- **YOUR TASK**
Once you find the line with "else match s.vecFault site v f false with" in the entries below, return exactly every line from it through the line with "(s.setVector site c".

[SOURCE INFORMATION Boundary: Start]

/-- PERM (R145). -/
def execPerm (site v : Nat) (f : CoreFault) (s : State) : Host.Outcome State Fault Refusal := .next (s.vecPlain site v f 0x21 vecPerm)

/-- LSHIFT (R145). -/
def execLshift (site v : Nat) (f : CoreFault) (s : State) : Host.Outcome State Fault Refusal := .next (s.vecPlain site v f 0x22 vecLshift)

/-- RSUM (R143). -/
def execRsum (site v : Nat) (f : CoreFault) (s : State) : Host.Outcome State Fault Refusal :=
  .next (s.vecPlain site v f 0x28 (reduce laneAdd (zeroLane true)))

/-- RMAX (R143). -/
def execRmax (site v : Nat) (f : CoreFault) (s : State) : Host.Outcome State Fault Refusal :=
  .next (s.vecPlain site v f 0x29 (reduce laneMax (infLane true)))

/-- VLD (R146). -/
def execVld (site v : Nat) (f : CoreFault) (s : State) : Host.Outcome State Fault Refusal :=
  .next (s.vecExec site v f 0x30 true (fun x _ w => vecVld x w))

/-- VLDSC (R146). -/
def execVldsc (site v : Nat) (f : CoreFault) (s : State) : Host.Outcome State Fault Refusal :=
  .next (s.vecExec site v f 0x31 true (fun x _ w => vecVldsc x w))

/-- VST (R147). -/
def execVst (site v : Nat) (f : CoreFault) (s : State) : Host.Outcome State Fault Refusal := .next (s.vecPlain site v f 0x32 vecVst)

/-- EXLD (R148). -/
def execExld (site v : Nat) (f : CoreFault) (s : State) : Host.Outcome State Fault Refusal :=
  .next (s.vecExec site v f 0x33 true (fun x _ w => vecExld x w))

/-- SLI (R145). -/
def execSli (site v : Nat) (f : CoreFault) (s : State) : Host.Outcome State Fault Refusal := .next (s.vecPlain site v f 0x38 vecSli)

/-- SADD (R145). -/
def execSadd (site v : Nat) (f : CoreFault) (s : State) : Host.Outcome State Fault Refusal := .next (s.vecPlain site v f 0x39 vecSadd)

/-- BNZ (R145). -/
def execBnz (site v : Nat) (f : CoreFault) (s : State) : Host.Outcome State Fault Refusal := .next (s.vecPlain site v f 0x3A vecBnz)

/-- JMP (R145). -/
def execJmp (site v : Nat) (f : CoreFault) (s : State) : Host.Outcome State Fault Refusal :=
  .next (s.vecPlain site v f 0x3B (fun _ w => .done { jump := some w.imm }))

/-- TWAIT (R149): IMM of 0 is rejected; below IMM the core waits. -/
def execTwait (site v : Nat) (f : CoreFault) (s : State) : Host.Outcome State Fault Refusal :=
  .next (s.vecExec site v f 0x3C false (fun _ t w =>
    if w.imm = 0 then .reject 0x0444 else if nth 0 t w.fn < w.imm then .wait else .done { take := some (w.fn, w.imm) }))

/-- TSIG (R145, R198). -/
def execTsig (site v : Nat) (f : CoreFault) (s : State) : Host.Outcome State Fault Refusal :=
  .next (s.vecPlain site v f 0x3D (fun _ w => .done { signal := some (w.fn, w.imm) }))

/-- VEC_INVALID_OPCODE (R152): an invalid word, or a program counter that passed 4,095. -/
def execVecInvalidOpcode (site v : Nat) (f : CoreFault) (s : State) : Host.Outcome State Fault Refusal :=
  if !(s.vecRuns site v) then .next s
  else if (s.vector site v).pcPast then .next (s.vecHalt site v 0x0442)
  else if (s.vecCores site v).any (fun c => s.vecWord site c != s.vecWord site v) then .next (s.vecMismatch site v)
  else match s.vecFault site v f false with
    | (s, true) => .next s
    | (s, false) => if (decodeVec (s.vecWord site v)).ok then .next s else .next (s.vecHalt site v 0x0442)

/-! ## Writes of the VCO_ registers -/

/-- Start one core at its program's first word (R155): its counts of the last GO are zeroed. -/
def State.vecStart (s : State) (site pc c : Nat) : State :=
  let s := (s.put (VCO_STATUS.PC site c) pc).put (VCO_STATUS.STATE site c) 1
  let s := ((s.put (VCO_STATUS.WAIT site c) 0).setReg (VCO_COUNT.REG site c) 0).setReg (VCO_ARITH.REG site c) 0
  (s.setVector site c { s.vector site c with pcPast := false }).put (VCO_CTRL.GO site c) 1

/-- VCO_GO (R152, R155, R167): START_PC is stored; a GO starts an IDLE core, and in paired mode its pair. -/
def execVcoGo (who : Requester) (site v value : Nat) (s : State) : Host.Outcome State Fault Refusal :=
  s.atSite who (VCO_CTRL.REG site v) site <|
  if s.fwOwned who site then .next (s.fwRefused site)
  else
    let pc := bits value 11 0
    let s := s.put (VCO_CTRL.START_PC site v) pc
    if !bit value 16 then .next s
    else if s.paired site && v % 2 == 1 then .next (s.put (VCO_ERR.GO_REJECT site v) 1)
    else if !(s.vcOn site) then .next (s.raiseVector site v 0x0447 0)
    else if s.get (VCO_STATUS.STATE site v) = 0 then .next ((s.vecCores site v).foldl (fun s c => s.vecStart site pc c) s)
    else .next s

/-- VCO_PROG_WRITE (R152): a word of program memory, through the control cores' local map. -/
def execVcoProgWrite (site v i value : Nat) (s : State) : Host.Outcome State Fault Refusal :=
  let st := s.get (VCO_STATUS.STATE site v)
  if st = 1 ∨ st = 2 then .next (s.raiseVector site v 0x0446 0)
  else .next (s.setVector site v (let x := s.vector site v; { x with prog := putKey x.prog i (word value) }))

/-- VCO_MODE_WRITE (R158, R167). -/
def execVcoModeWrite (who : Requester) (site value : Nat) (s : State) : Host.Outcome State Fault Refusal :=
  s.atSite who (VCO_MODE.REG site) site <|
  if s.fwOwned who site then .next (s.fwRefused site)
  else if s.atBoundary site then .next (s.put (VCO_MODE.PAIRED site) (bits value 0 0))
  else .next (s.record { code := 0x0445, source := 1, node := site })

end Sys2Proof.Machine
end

[SOURCE INFORMATION Boundary: End]
[SOURCE INFORMATION Boundary: Start]

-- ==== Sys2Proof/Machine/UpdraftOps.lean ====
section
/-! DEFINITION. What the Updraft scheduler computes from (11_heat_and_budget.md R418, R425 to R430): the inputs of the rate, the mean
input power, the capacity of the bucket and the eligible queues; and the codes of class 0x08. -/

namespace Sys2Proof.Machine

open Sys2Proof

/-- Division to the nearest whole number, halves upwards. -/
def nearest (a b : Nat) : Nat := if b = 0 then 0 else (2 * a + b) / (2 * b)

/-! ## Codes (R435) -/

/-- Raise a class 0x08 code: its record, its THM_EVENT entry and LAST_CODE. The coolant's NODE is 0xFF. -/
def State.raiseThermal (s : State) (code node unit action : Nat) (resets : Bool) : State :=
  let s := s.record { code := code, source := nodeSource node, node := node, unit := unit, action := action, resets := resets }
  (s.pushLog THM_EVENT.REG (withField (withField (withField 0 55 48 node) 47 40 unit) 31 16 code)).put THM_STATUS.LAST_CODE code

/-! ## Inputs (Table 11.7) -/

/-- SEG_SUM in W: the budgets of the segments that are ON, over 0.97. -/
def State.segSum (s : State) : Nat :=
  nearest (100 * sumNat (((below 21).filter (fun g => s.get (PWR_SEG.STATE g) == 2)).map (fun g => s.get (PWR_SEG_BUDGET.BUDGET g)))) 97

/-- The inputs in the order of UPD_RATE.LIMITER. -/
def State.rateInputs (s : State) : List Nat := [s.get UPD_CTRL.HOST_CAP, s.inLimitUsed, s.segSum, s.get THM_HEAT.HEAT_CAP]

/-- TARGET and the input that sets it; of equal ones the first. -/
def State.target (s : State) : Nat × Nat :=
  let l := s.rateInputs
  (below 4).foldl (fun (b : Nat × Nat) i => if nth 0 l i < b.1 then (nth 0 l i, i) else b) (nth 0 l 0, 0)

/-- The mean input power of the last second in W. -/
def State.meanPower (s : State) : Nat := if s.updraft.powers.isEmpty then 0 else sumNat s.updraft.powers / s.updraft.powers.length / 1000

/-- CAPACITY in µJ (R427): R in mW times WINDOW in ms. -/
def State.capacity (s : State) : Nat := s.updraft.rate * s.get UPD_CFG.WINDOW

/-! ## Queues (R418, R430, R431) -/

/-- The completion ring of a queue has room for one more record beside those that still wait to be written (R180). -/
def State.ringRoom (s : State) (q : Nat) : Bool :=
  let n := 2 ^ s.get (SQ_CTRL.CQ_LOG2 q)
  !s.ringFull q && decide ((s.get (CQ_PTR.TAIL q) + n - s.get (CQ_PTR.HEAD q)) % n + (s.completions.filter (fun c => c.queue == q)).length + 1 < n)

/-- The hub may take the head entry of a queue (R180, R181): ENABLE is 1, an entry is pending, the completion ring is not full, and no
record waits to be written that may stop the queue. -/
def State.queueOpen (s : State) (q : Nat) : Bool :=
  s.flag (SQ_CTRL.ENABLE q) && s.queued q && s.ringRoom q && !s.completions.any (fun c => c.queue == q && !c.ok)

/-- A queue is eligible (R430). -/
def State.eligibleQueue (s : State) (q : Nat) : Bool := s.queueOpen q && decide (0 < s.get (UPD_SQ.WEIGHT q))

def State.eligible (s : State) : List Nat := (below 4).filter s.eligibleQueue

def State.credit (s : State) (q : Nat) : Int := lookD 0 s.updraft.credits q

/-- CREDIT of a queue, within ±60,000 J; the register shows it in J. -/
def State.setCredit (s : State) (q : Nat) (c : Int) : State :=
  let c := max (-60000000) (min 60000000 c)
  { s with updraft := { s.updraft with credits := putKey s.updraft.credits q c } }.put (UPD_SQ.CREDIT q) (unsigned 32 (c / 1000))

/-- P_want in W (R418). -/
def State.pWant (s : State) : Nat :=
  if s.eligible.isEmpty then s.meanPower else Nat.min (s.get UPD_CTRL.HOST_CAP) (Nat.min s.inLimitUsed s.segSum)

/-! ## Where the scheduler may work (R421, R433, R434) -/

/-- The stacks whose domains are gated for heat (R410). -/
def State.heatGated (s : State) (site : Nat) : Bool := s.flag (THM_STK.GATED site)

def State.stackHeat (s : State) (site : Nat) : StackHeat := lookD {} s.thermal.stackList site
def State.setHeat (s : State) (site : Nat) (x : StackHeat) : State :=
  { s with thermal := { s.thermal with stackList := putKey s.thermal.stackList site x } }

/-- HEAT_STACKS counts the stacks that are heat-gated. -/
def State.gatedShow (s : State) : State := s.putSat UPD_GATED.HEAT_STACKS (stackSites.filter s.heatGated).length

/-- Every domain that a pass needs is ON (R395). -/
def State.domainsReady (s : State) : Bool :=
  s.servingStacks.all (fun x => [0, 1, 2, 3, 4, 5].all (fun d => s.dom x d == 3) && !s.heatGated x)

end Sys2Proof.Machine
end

[SOURCE INFORMATION Boundary: End]

- **SOLUTION**
  else match s.vecFault site v f false with
    | (s, true) => .next s
    | (s, false) => if (decodeVec (s.vecWord site v)).ok then .next s else .next (s.vecHalt site v 0x0442)

/-! ## Writes of the VCO_ registers -/

/-- Start one core at its program's first word (R155): its counts of the last GO are zeroed. -/
def State.vecStart (s : State) (site pc c : Nat) : State :=
  let s := (s.put (VCO_STATUS.PC site c) pc).put (VCO_STATUS.STATE site c) 1
  let s := ((s.put (VCO_STATUS.WAIT site c) 0).setReg (VCO_COUNT.REG site c) 0).setReg (VCO_ARITH.REG site c) 0
  (s.setVector site c { s.vector site c with pcPast := false }).put (VCO_CTRL.GO site c) 1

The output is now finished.